ABOUT THIS TASK -
Scan the data, and whenever a line contains "true", copy it.

Data excerpts -
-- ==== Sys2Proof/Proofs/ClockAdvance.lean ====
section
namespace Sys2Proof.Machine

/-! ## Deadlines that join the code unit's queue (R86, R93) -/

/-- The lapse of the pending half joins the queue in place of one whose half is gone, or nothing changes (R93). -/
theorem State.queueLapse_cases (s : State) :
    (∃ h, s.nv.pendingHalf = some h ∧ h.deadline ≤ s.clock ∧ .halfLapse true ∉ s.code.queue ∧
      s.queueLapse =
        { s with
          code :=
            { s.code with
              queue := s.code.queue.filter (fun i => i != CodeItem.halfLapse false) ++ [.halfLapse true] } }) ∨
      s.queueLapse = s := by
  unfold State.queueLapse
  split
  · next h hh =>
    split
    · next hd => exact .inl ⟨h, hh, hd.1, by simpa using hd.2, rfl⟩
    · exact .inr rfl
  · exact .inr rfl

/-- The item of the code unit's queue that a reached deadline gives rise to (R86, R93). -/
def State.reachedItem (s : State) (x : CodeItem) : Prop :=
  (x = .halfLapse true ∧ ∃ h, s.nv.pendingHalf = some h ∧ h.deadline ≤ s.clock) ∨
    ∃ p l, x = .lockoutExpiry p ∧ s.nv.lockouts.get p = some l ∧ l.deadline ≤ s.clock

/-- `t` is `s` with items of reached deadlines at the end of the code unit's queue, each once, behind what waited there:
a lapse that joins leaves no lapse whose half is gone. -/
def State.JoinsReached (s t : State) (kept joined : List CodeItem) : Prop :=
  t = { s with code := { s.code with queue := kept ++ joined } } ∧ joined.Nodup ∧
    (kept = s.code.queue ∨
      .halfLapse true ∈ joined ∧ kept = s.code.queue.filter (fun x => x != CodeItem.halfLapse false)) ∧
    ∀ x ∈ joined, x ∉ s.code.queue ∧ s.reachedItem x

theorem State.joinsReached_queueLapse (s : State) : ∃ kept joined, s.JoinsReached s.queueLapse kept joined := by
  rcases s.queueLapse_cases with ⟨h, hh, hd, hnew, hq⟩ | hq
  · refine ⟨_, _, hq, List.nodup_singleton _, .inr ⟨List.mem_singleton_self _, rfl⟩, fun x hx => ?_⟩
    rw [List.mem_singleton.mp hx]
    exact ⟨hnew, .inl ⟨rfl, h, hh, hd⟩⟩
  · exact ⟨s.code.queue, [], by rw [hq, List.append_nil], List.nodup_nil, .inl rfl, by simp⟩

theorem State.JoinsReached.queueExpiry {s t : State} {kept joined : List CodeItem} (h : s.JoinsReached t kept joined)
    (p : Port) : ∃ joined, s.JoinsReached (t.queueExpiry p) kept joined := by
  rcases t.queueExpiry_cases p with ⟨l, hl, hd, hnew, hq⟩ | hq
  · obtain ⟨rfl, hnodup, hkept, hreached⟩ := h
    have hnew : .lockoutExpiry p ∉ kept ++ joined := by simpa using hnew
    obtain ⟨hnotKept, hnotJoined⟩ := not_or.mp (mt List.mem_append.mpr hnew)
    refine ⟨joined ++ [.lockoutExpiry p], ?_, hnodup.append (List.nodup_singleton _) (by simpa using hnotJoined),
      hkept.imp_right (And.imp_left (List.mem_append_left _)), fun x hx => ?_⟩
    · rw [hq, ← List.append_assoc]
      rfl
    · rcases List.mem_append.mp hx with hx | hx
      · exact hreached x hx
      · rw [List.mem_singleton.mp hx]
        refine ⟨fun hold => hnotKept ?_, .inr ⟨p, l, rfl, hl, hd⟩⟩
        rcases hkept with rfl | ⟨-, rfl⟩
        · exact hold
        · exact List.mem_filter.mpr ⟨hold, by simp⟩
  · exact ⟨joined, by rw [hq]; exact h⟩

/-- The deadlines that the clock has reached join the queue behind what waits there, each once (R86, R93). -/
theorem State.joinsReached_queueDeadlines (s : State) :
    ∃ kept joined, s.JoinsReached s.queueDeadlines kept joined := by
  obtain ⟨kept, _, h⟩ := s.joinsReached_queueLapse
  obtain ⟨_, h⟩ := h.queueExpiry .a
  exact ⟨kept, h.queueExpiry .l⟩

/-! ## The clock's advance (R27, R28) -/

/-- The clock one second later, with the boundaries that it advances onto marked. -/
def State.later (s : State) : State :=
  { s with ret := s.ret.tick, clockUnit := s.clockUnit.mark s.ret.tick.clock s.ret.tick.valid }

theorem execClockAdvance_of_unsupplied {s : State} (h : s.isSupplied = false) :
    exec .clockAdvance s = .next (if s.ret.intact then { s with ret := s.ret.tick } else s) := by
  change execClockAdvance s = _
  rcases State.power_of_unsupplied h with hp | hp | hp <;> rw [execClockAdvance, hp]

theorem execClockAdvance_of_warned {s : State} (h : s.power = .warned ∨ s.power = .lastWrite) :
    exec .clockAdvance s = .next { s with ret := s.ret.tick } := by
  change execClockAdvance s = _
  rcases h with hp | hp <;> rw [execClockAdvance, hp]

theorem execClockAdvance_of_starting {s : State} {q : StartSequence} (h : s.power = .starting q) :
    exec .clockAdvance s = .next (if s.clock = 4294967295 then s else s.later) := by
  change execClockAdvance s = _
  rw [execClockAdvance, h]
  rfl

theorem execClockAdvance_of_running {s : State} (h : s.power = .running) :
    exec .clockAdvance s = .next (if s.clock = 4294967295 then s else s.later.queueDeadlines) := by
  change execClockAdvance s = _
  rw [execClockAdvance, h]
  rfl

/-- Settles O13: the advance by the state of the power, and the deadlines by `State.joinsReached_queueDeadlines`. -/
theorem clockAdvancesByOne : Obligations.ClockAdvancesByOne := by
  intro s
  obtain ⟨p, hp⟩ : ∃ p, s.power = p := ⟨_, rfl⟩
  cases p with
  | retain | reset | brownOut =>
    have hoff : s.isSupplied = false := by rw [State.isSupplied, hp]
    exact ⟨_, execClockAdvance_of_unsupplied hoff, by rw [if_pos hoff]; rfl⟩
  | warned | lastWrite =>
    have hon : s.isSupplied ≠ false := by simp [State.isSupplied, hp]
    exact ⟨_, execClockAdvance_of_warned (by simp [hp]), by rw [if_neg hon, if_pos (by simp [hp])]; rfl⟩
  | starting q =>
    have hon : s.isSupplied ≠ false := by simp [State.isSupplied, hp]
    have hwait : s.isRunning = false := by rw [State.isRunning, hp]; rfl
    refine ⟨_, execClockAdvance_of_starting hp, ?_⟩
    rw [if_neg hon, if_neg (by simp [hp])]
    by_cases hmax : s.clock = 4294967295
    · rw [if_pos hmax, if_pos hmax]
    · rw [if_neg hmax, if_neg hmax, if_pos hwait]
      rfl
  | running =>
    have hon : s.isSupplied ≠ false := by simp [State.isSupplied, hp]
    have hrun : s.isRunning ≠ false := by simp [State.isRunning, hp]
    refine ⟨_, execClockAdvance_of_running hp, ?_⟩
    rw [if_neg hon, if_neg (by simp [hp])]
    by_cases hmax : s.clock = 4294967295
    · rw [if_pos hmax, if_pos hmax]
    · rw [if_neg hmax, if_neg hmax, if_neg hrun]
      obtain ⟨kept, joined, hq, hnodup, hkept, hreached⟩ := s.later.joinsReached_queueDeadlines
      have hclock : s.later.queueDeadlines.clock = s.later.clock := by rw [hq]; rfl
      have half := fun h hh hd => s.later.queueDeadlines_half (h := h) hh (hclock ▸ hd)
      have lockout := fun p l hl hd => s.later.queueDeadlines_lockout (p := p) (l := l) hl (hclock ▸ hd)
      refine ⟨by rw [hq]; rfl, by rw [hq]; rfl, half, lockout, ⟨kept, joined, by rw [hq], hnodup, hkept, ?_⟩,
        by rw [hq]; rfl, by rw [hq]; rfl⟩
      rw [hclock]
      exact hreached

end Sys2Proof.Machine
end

PROBLEM SOLUTION -
    (∃ h, s.nv.pendingHalf = some h ∧ h.deadline ≤ s.clock ∧ .halfLapse true ∉ s.code.queue ∧
              queue := s.code.queue.filter (fun i => i != CodeItem.halfLapse false) ++ [.halfLapse true] } }) ∨
  (x = .halfLapse true ∧ ∃ h, s.nv.pendingHalf = some h ∧ h.deadline ≤ s.clock) ∨
      .halfLapse true ∈ joined ∧ kept = s.code.queue.filter (fun x => x != CodeItem.halfLapse false)) ∧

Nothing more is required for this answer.